There are signs that mark our lives and connect with the essence of who we are. Scents and songs and images, but the signs are just as significant. We have a Walgreen’s across the street from the church now. Have you even noticed? It’s been the Rite Aid for as long as I’ve lived here, but I’m smart enough to know that it’s really the K&B. And I know that if you peel the signs off of the Broadway side door of that building, the K&B logo is still underneath everything on the outside. The K&B on Springhill Avenue in Mobile was the marker to turn to my grandparents house. A marking sign in my childhood that we were almost there.
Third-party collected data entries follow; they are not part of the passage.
-- ==== Sys2Proof/Laws/Ops.lean ====
section
/-! SUPPORT. One lemma per shared operation and per meaning: all it can answer. No instruction faults. -/

namespace Sys2Proof.Machine

/-! The operations. -/

@[simp] theorem andThen_next (s : State) (f : State → Result) : andThen (.next s) f = f s := rfl

/-- A write at an existing slot (20_memory.md R38, R39). -/
theorem memWrite_next {i : Nat} {s : State} (v : Byte) (h : i < s.params.capacity) :
    memWrite i v s = .next (s.setBuffer (bufWrite s.ctx.buffer i v)) := if_pos h

/-- If a write answers a next state, its slot exists and that slot alone is written. -/
theorem memWrite_cases {i : Nat} {v : Byte} {s t : State} (h : memWrite i v s = .next t) :
    i < s.params.capacity ∧ t = s.setBuffer (bufWrite s.ctx.buffer i v) := by
  unfold memWrite at h
  split_ifs at h with hi
  exact ⟨hi, by simpa using h.symm⟩

/-- A length up to `C − 2` is the index of a slot. -/
theorem index_lt_capacity {p : Params} {a : Byte} (h : aboveLmax p a = false) : a.toNat < p.capacity := by
  simp only [aboveLmax, decide_eq_false_iff_not, BitVec.not_lt, BitVec.le_def] at h
  unfold Params.capacity
  omega

@[simp] theorem aboveLmax_false {p : Params} {v : Byte} : aboveLmax p v = false ↔ v ≤ p.lmax := by
  simp [aboveLmax]

@[simp] theorem aboveLmax_true {p : Params} {v : Byte} : aboveLmax p v = true ↔ p.lmax < v := by
  simp [aboveLmax]

@[simp] theorem frameFull_iff {s : State} : frameFull s = true ↔ s.ctx.accumulatedLength = s.ctx.declaredLength := by
  simp [frameFull]

@[simp] theorem frameFull_false {s : State} :
    frameFull s = false ↔ s.ctx.accumulatedLength ≠ s.ctx.declaredLength := by
  simp [frameFull]

@[simp] theorem roomInBuffer_iff {s : State} : roomInBuffer s = true ↔ s.ctx.accumulatedLength < s.params.lmax := by
  simp [roomInBuffer]

@[simp] theorem roomInFrame_iff {s : State} :
    roomInFrame s = true ↔ s.ctx.accumulatedLength < s.ctx.declaredLength := by
  simp [roomInFrame]

/-! The states that the accepting meanings go to. -/

/-- After ESC, RESET and HWRESET. -/
def afterClear (s : State) : State := (resetCtx s).setEv .none

/-- After START. -/
def afterStart (s : State) : State := ((resetCtx s).setFlags startedOnly).setEv .none

/-- After an accepted LENGTH byte. -/
def afterLength (b : Byte) (s : State) : State :=
  ((s.setDeclared b).setFlags (setLengthKnown s.ctx.flags)).setEv .none

/-- After an accepted PAYLOAD byte. -/
def afterPayload (b : Byte) (s : State) : State :=
  ((s.setBuffer (bufWrite s.ctx.buffer (storeIndex s) b)).setAccumulated (s.ctx.accumulatedLength + 1)).setEv .none

/-- After a successful STOP. -/
def afterStop (s : State) : State :=
  ((s.setFlags (setStopped s.ctx.flags)).setBuffer (bufWrite s.ctx.buffer (storeIndex s) s.params.term)).setEv .done

/-! The meanings. -/

@[simp] theorem execStart_eq (s : State) : execStart s = .next (afterStart s) := rfl
@[simp] theorem execEsc_eq (s : State) : execEsc s = .next (afterClear s) := rfl
@[simp] theorem execReset_eq (s : State) : execReset s = .next (afterClear s) := rfl
@[simp] theorem execHwreset_eq (s : State) : execHwreset s = .next (afterClear s) := rfl
@[simp] theorem execIdle_eq (s : State) : execIdle s = .next (s.setEv .none) := rfl
@[simp] theorem execStray_eq (b : Byte) (s : State) : execStray b s = .next (s.setEv (.err .missingStart)) := rfl

/-- All that STOP can answer (R73). -/
theorem execStop_eq (s : State) :
    execStop s = .next (
      if started s.ctx.flags = false then s.setEv (.err .missingStart)
      else if lengthKnown s.ctx.flags = false then s.setEv (.err .notReady)
      else if frameFull s = false then s.setEv (.err .lengthMismatch)
      else if aboveLmax s.params s.ctx.accumulatedLength then s.setEv (.err .bufferOverflow)
      else afterStop s) := by
  unfold execStop
  split_ifs with h1 h2 h3 h4
  · rfl
  · rfl
  · rfl
  · rfl
  · have hi : storeIndex s < (s.setFlags (setStopped s.ctx.flags)).params.capacity :=
      index_lt_capacity (by simpa using h4)
    rw [memWrite_next _ hi]
    rfl

/-- All that LENGTH can answer (R78). -/
theorem execLength_eq (b : Byte) (s : State) :
    execLength b s = .next (if aboveLmax s.params b then s.setEv (.err .bufferOverflow) else afterLength b s) := by
  unfold execLength lengthOperand
  split_ifs <;> rfl

/-- All that PAYLOAD can answer (R79). -/
theorem execPayload_eq (b : Byte) (s : State) :
    execPayload b s = .next (
      if roomInBuffer s = true ∧ roomInFrame s = true then afterPayload b s else s.setEv (.err .bufferOverflow)) := by
  unfold execPayload
  by_cases h1 : roomInBuffer s = true
  · by_cases h2 : roomInFrame s = true
    · have hi : storeIndex s < s.params.capacity := by
        have := roomInBuffer_iff.1 h1
        rw [BitVec.lt_def] at this
        unfold storeIndex Params.capacity
        omega
      simp only [h1, h2, memWrite_next _ hi]
      rfl
    · simp [h1, h2, raiseErr]
  · simp [h1, raiseErr]

/-- All that a data byte can answer (R77). -/
theorem dataDispatch_eq (b : Byte) (s : State) :
    dataDispatch b s = .next (
      if started s.ctx.flags = false then s.setEv (.err .missingStart)
      else if lengthKnown s.ctx.flags = false then
        (if aboveLmax s.params b then s.setEv (.err .bufferOverflow) else afterLength b s)
      else
        (if roomInBuffer s = true ∧ roomInFrame s = true then afterPayload b s
         else s.setEv (.err .bufferOverflow))) := by
  unfold dataDispatch
  split_ifs <;> simp_all [execLength_eq, execPayload_eq]

end Sys2Proof.Machine
end

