theorem decodeMode_cases (m : BitVec 2) (b : Byte) :
    decodeMode m b = .stray b ∨ decodeMode m b = .length b ∨ decodeMode m b = .payload b := by
  unfold decodeMode
  split_ifs <;> simp

theorem exec_decodeMode (b : Byte) (s : State) :
    exec (decodeMode (modeBits s.ctx.flags) b) s = dataDispatch b s := by
  rw [decodeMode_modeBits, dataDispatch]
  split_ifs <;> rfl

/-- Where an instruction carries a data byte and leaves its role open (a DATA row, or BYTE), the flags select it. -/
theorem meaning_of_data {i : Instr} {b : Byte} (f : BitVec 3)
    (h : IsDataRow i b ∨ (i = .byte b ∧ isDataValue b = true)) : meaning f i = decodeMode (modeBits f) b := by
  rcases h with h | ⟨rfl, hb⟩
  · simp only [IsDataRow, List.mem_cons, List.not_mem_nil, or_false] at h
    rcases h with h | h | h | h | h | h | h | h | h | h <;> rw [h] <;> rfl
  · exact decodeInMode_data _ hb

/-- Every instruction is run as its meaning. -/
theorem exec_meaning (i : Instr) (s : State) : exec (meaning s.ctx.flags i) s = exec i s := by
  cases i with
  | byte b =>
    rcases byte_class b with rfl | rfl | rfl | hb
    · rfl
    · rfl
    · rfl
    · rw [meaning_of_data _ (.inr ⟨rfl, hb⟩), exec_decodeMode, ← exec_decodeByte_data hb, ← execByte_eq]
      rfl
  | data0 b | data1 b | data2 b | data3 b | data4 b | data5 b | data6 b | data7 b | data8 b | data9 b =>
    exact exec_decodeMode b s
  | _ => rfl

/-- The seven meanings. -/
theorem meaning_cases (f : BitVec 3) (i : Instr) :
    meaning f i = .start ∨ meaning f i = .esc ∨ meaning f i = .idle ∨ meaning f i = .stop ∨
      ∃ b, meaning f i = .stray b ∨ meaning f i = .length b ∨ meaning f i = .payload b := by
  cases i with
  | byte b =>
    rcases byte_class b with rfl | rfl | rfl | hb
    · exact .inl rfl
    · exact .inr (.inl rfl)
    · exact .inr (.inr (.inr (.inl rfl)))
    · rw [meaning_of_data f (.inr ⟨rfl, hb⟩)]
      exact .inr (.inr (.inr (.inr ⟨b, decodeMode_cases _ b⟩)))
  | data0 b | data1 b | data2 b | data3 b | data4 b | data5 b | data6 b | data7 b | data8 b | data9 b =>
    exact .inr (.inr (.inr (.inr ⟨b, decodeMode_cases _ b⟩)))
  | _ => simp [meaning]

/-- The instructions that reset the context are those run as START or ESC. -/
theorem mem_resetting_iff (f : BitVec 3) (i : Instr) :
    i ∈ [.start, .esc, .reset, .hwreset, .byte 0x02, .byte 0x10] ↔ meaning f i = .start ∨ meaning f i = .esc := by
  have hdata : ∀ b : Byte, ¬(decodeMode (modeBits f) b = .start ∨ decodeMode (modeBits f) b = .esc) := fun b => by
    rcases decodeMode_cases (modeBits f) b with h | h | h <;> simp [h]
  cases i with
  | byte b =>
    rcases byte_class b with rfl | rfl | rfl | hb
    · exact iff_of_true (by simp) (.inl rfl)
    · exact iff_of_true (by simp) (.inr rfl)
    · exact iff_of_false (by decide) (by rintro (h | h) <;> exact absurd h (by revert f; decide))
    · obtain ⟨h2, -, h10⟩ := (isDataValue_iff b).1 hb
      rw [meaning_of_data f (.inr ⟨rfl, hb⟩)]
      exact iff_of_false (by simpa using ⟨h2, h10⟩) (hdata b)
  | data0 b | data1 b | data2 b | data3 b | data4 b | data5 b | data6 b | data7 b | data8 b | data9 b =>
    exact iff_of_false (by simp) (hdata b)
  | _ => simp [meaning]
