-- ==== Sys2Proof/Word.lean ====
section
/-! DEFINITION. The words of the part: the characters of the link (R152) and the two kinds of 32-bit count that wrap (time base and site time, 00_scope.md; R187). -/

namespace Sys2Proof

/-- The value of one character on the link, 0..255 (R152). The marker bit is not part of it. -/
abbrev Byte := BitVec 8

/-- A value of the 1 ms time base, which wraps after 4294967295 (00_scope.md, Numbers and units). -/
abbrev Time := BitVec 32

/-- A count of seconds or of record changes in 0..4294967295 that wraps (R187, R147). -/
abbrev Word32 := BitVec 32

end Sys2Proof
end

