-- ==== Sys2Proof/Decode.lean ====
section
/-! DEFINITION. Words to commands. spec/opcode_table.json gives bits for none of its rows (the commands are events, not encodings), so no word spells a command. The characters of frames and management requests are read by Sys2Proof/Machine/Operands.lean and Sys2Proof/Machine/Link.lean. -/

namespace Sys2Proof

/-- The command that a word of `nbits` bits spells by the table's bits: none, since no row has bits. -/
def decodeTableWord (_nbits _w : Nat) : Option Instr := none

end Sys2Proof
end

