/-- Nothing handed over. -/
def HandOver.nothing : HandOver := ⟨false, none⟩

/-! ### Records -/

/-- DONE, ALREADY, SKIPPED, FAILED and NOT_RUN (R94). -/
def Lifecycle.terminal : Lifecycle → Bool
  | .done | .already | .skipped | .failed | .notRun => true
  | .blocked | .waitingDwell | .waitingFeed | .queued | .issued | .awaitingState | .settling => false

/-- The state an action awaits (R90). -/
def Action.awaited : Action → NodeState
  | .mark => .unknown
  | .shed => .idle
  | .park | .cut => .safe
  | .energize | .resume | .transfer => .run

/-- The plan of the run record, from the working copy (R88). -/
def State.curPlan (s : State) : Plan :=
  match s.runner.run.plan with
  | some p => s.store.work.plan p
  | none => {}

/-- A step's configuration in the running plan. -/
def State.stepCfg (s : State) (i : Fin 64) : StepCfg := s.curPlan.steps[i]

/-- A step's runtime record. -/
def State.stepAt (s : State) (i : Fin 64) : Step := s.runner.steps[i]

/-- The address of a step's target; a step without one has address 0, which is never present. -/
def StepCfg.address (c : StepCfg) : Nat := c.target.getD 0

/-- A step's runtime record replaced. -/
def setStep (i : Fin 64) (r : Step) (s : State) : State :=
  { s with runner.steps := s.runner.steps.set i r }

/-- A step's change of lifecycle state: entry time now, the given timer, failure reason none (R94). -/
def moveStep (i : Fin 64) (st : Lifecycle) (timer : Option Nat) (s : State) : State :=
  setStep i ⟨st, s.now, timer, none⟩ s

/-- A run is RUNNING. -/
def State.runIsOn (s : State) : Bool := s.runner.run.status == .running

/-! ### Entries and frames (R113 to R116) -/

/-- A step's entry in the outstanding command list, if it holds one. -/
def State.entryOf (s : State) (i : Fin 64) : Option Entry := s.runner.outstanding.find? fun e => e.step == i

/-- A step's entry removed, with its frame if that is still in the injection queue (R113). -/
def dropEntry (i : Fin 64) (s : State) : State :=
  match s.entryOf i with
  | some e =>
    { s with
      runner.outstanding := s.runner.outstanding.filter fun x => x.step != i
      runner.injection := s.runner.injection.filter fun f => f.tag != e.tag }
  | none => s

/-- The first tag from `t` on that no entry holds (R114). -/
def firstFreeTag (used : List Byte) : Nat → Byte → Byte
  | 0, t => t
  | n + 1, t => if used.contains t then firstFreeTag used n (t + 1) else t

/-- The tag the next frame takes (R114). -/
def State.nextTag (s : State) : Byte :=
  firstFreeTag (s.runner.outstanding.map Entry.tag) 256 s.runner.tagCounter

/-- The feed indication of a frame built now (R115): true for fallback. -/
def State.feedIndication (s : State) (action : Action) (target : Nat) : Bool :=
  (action == .energize || action == .resume) && (s.classOf target).fallback && !s.trig.feedStable

/-- A command frame at the tail of the injection queue, the tag counter one past its tag (R114, R115, R116). -/
def injectFrame (tag : Byte) (target : Nat) (action : Action) (s : State) : State :=
  { s with
    runner.tagCounter := tag + 1
    runner.injection := s.runner.injection ++ [⟨tag, target, action, s.feedIndication action target⟩] }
When I drive to my hometown now, like I did on Friday, something happens in my heart along I-10 when I see the “Sweet Home Alabama” sign. I don’t even know if I’ll ever live in Alabama again in my lifetime, but when I see that sign (or, let’s be honest, hear the first notes of the Lynyrd Skynyrd song) I’m home. There’s this other sign on I-65 when you’re driving North from Mobile to Montgomery or Birmingham, as I have so many times, that pictures a red devil with a pitchfork. Do you know it? Have you seen it? It says, “Go to church of the devil will get you.” It disappeared for a while recently, and I had mixed feelings. On the one hand, the theology is so gross, but on the other…that’s one of my signs. I know where I am when I see that sign. Turns out the owners were just repairing it to hang it again after a storm, so that Southern Gothic combination of landmark and toxic theology is still right there along I-65 on the northbound side near Prattville.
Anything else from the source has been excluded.